/-- A saved block in a slot at some address, with a header; another block leaves one place for it on core 0 and the other cores are withdrawn. -/
def saved0 : SavedBlock := ⟨1, 1, 0, 0, 0, 0, 0, [⟨2, 0, 0, 0, 0, 0, 0⟩]⟩
def restoring (save : Nat) (l : Memory) : State :=
  let s := scheduling { placeTask with rec' := { placeTask.rec' with save, saveLen := 0x1000000, stages := [{ placeStage with bmem := 64, vregs := 1 }] } }
  { s with
    saved := [saved0], dev := s.dev ++ l, blocks := [{ placeBlock 7 with task := 5, bases := [1024], bmem := 261120 }],
    cores := (List.range 27).map (fun k => { Core.reset (k + 1) with withdrawn := true }) }
def header0 : List Byte := headerBytes 2 0 0 1 1 64 0 0 [0]

/-- A slot that cannot be read, and one whose header does not fit. -/
theorem test_witness_SchedulingEvents_restore_fails : ∀ e ∈ [(2 ^ 40, true), (0x200000, false)],
    (match (restoring e.1 []).wanted 0 0 0 with
      | some w => w.saved == some saved0 && match (restoring e.1 []).readRange noAsker (dieCore 0) 1 ((restoring e.1 []).slotAddr 0 0 0 0) 256 with
        | (_, .error _) => e.2
        | (_, .ok header) => headerBad w.desc header && !e.2
      | none => false) = true := by decide +kernel

theorem chooseBases_one {s : State} {d : StageDesc} {set : List Nat} (h : s.basesFor [] (set.getD 0 0) (shareAt d.bmem 0) = [0]) :
    s.chooseBases d set 1 = (s.chooseNat.2, [0]) := by
  have g (k : Nat) : ([0] : List Nat).getD k 0 = 0 := by cases k <;> rfl
  simp only [State.chooseBases, h, g, List.nil_append]
/-- One that fits. -/
def restorable : State := restoring 0x200000 (listed 0x200000 header0 ++ [(0x200000 + recordAt 1 0, 1)])
def wanted0 : Want := (restorable.wanted 0 0 0).getD ⟨placeTask, 0, placeStage, 0, none, [], none⟩
def readHead : State × Except Bad (List Byte) := restorable.readRange noAsker (dieCore 0) 1 (restorable.slotAddr 0 0 0 0) 256
theorem test_witness_SchedulingEvents_restore :
    restorable.wanted 0 0 0 = some wanted0 ∧ wanted0.saved = some saved0
      ∧ (match readHead.2 with | .ok header => !headerBad wanted0.desc header | .error _ => false) = true ∧ readHead.1.placement wanted0 = some [0]
      ∧ restorable.blockOf 1 = none ∧ restorable.warps = [] ∧ readHead.1.chooseBases wanted0.desc [0] wanted0.desc.cores = (readHead.1.chooseNat.2, [0])
      ∧ (match readHead.2 with
        | .ok header =>
          let s1 := readHead.1.chooseNat.2
          let b := wanted0.block 1 0 [0] [0] ((List.range wanted0.desc.cores).map (fun j => BitVec.ofNat 64 (leAt header (64 + 8 * j) 8)))
          let base := readHead.1.slotAddr 0 0 0 0
          (match ({ s1 with blocks := s1.blocks ++ [b] } : State).applyBlock noAsker (dieCore 0) 1 b base header with
          | (s2, none) =>
            (s2.restoreWarps (s2.blockAt 1) wanted0.desc 1 base (readHead.1.warpSlots wanted0.desc wanted0.task.rec'.paired [0]) saved0.warps).2.isNone
          | _ => false)
        | .error _ => false) = true :=
  ⟨by decide +kernel, by decide +kernel, by decide +kernel, by decide +kernel, by decide +kernel, by decide +kernel,
    chooseBases_one (by decide +kernel), by decide +kernel⟩

theorem before_none {w : Warp} (h : w.quads.all (fun q => q.before.isNone) = true) (q : Nat) : (w.quad q).before = none := by
  unfold Warp.quad
  rw [List.getD_eq_getElem?_getD]
  cases hq : w.quads[q]? with
  | none => rfl
  | some p => simpa using List.all_eq_true.mp h p (List.mem_of_getElem? hq)
/-- The context's watchdog has counted to its interval, and its warp has a handler. -/
theorem test_witness_SchedulingEvents_watchdog :
    let s : State := { on handled with contexts := [{ placeContext with watchdog := 5, count := 5 }] }
    let w := warpIn s 2
    (∃ c, s.ctxOf 1 = some c ∧ c.watchdog ≠ 0 ∧ c.watchdog ≤ c.count) ∧ w ∈ s.warps ∧ s.warpOf w.uid = some w ∧ w.ctx = 1 ∧ w.ended = false
      ∧ w.aliveQuads ≠ [] ∧ TrapsAtOnce s w ∧ w.trap.tbase ≠ 0 ∧ ∀ q, (w.quad q).before = none :=
  ⟨⟨{ placeContext with watchdog := 5, count := 5 }, by decide +kernel⟩, by decide +kernel, by decide +kernel, by decide +kernel, by decide +kernel,
    by decide +kernel, by unfold TrapsAtOnce; decide +kernel, by decide +kernel, before_none (by decide +kernel)⟩
/-! ### Witnesses: the engines -/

PROBLEM TO WORK ON:
Please repeat each line above exactly.

RESULT OF THE EXERCISE:
/-- A saved block in a slot at some address, with a header; another block leaves one place for it on core 0 and the other cores are withdrawn. -/
def saved0 : SavedBlock := ⟨1, 1, 0, 0, 0, 0, 0, [⟨2, 0, 0, 0, 0, 0, 0⟩]⟩
def restoring (save : Nat) (l : Memory) : State :=
  let s := scheduling { placeTask with rec' := { placeTask.rec' with save, saveLen := 0x1000000, stages := [{ placeStage with bmem := 64, vregs := 1 }] } }
  { s with
    saved := [saved0], dev := s.dev ++ l, blocks := [{ placeBlock 7 with task := 5, bases := [1024], bmem := 261120 }],
    cores := (List.range 27).map (fun k => { Core.reset (k + 1) with withdrawn := true }) }
def header0 : List Byte := headerBytes 2 0 0 1 1 64 0 0 [0]

/-- A slot that cannot be read, and one whose header does not fit. -/
theorem test_witness_SchedulingEvents_restore_fails : ∀ e ∈ [(2 ^ 40, true), (0x200000, false)],
    (match (restoring e.1 []).wanted 0 0 0 with
      | some w => w.saved == some saved0 && match (restoring e.1 []).readRange noAsker (dieCore 0) 1 ((restoring e.1 []).slotAddr 0 0 0 0) 256 with
        | (_, .error _) => e.2
        | (_, .ok header) => headerBad w.desc header && !e.2
      | none => false) = true := by decide +kernel

theorem chooseBases_one {s : State} {d : StageDesc} {set : List Nat} (h : s.basesFor [] (set.getD 0 0) (shareAt d.bmem 0) = [0]) :
    s.chooseBases d set 1 = (s.chooseNat.2, [0]) := by
  have g (k : Nat) : ([0] : List Nat).getD k 0 = 0 := by cases k <;> rfl
  simp only [State.chooseBases, h, g, List.nil_append]
/-- One that fits. -/
def restorable : State := restoring 0x200000 (listed 0x200000 header0 ++ [(0x200000 + recordAt 1 0, 1)])
def wanted0 : Want := (restorable.wanted 0 0 0).getD ⟨placeTask, 0, placeStage, 0, none, [], none⟩
def readHead : State × Except Bad (List Byte) := restorable.readRange noAsker (dieCore 0) 1 (restorable.slotAddr 0 0 0 0) 256
theorem test_witness_SchedulingEvents_restore :
    restorable.wanted 0 0 0 = some wanted0 ∧ wanted0.saved = some saved0
      ∧ (match readHead.2 with | .ok header => !headerBad wanted0.desc header | .error _ => false) = true ∧ readHead.1.placement wanted0 = some [0]
      ∧ restorable.blockOf 1 = none ∧ restorable.warps = [] ∧ readHead.1.chooseBases wanted0.desc [0] wanted0.desc.cores = (readHead.1.chooseNat.2, [0])
      ∧ (match readHead.2 with
        | .ok header =>
          let s1 := readHead.1.chooseNat.2
          let b := wanted0.block 1 0 [0] [0] ((List.range wanted0.desc.cores).map (fun j => BitVec.ofNat 64 (leAt header (64 + 8 * j) 8)))
          let base := readHead.1.slotAddr 0 0 0 0
          (match ({ s1 with blocks := s1.blocks ++ [b] } : State).applyBlock noAsker (dieCore 0) 1 b base header with
          | (s2, none) =>
            (s2.restoreWarps (s2.blockAt 1) wanted0.desc 1 base (readHead.1.warpSlots wanted0.desc wanted0.task.rec'.paired [0]) saved0.warps).2.isNone
          | _ => false)
        | .error _ => false) = true :=
  ⟨by decide +kernel, by decide +kernel, by decide +kernel, by decide +kernel, by decide +kernel, by decide +kernel,
    chooseBases_one (by decide +kernel), by decide +kernel⟩

theorem before_none {w : Warp} (h : w.quads.all (fun q => q.before.isNone) = true) (q : Nat) : (w.quad q).before = none := by
  unfold Warp.quad
  rw [List.getD_eq_getElem?_getD]
  cases hq : w.quads[q]? with
  | none => rfl
  | some p => simpa using List.all_eq_true.mp h p (List.mem_of_getElem? hq)
/-- The context's watchdog has counted to its interval, and its warp has a handler. -/
theorem test_witness_SchedulingEvents_watchdog :
    let s : State := { on handled with contexts := [{ placeContext with watchdog := 5, count := 5 }] }
    let w := warpIn s 2
    (∃ c, s.ctxOf 1 = some c ∧ c.watchdog ≠ 0 ∧ c.watchdog ≤ c.count) ∧ w ∈ s.warps ∧ s.warpOf w.uid = some w ∧ w.ctx = 1 ∧ w.ended = false
      ∧ w.aliveQuads ≠ [] ∧ TrapsAtOnce s w ∧ w.trap.tbase ≠ 0 ∧ ∀ q, (w.quad q).before = none :=
  ⟨⟨{ placeContext with watchdog := 5, count := 5 }, by decide +kernel⟩, by decide +kernel, by decide +kernel, by decide +kernel, by decide +kernel,
    by decide +kernel, by unfold TrapsAtOnce; decide +kernel, by decide +kernel, before_none (by decide +kernel)⟩
/-! ### Witnesses: the engines -/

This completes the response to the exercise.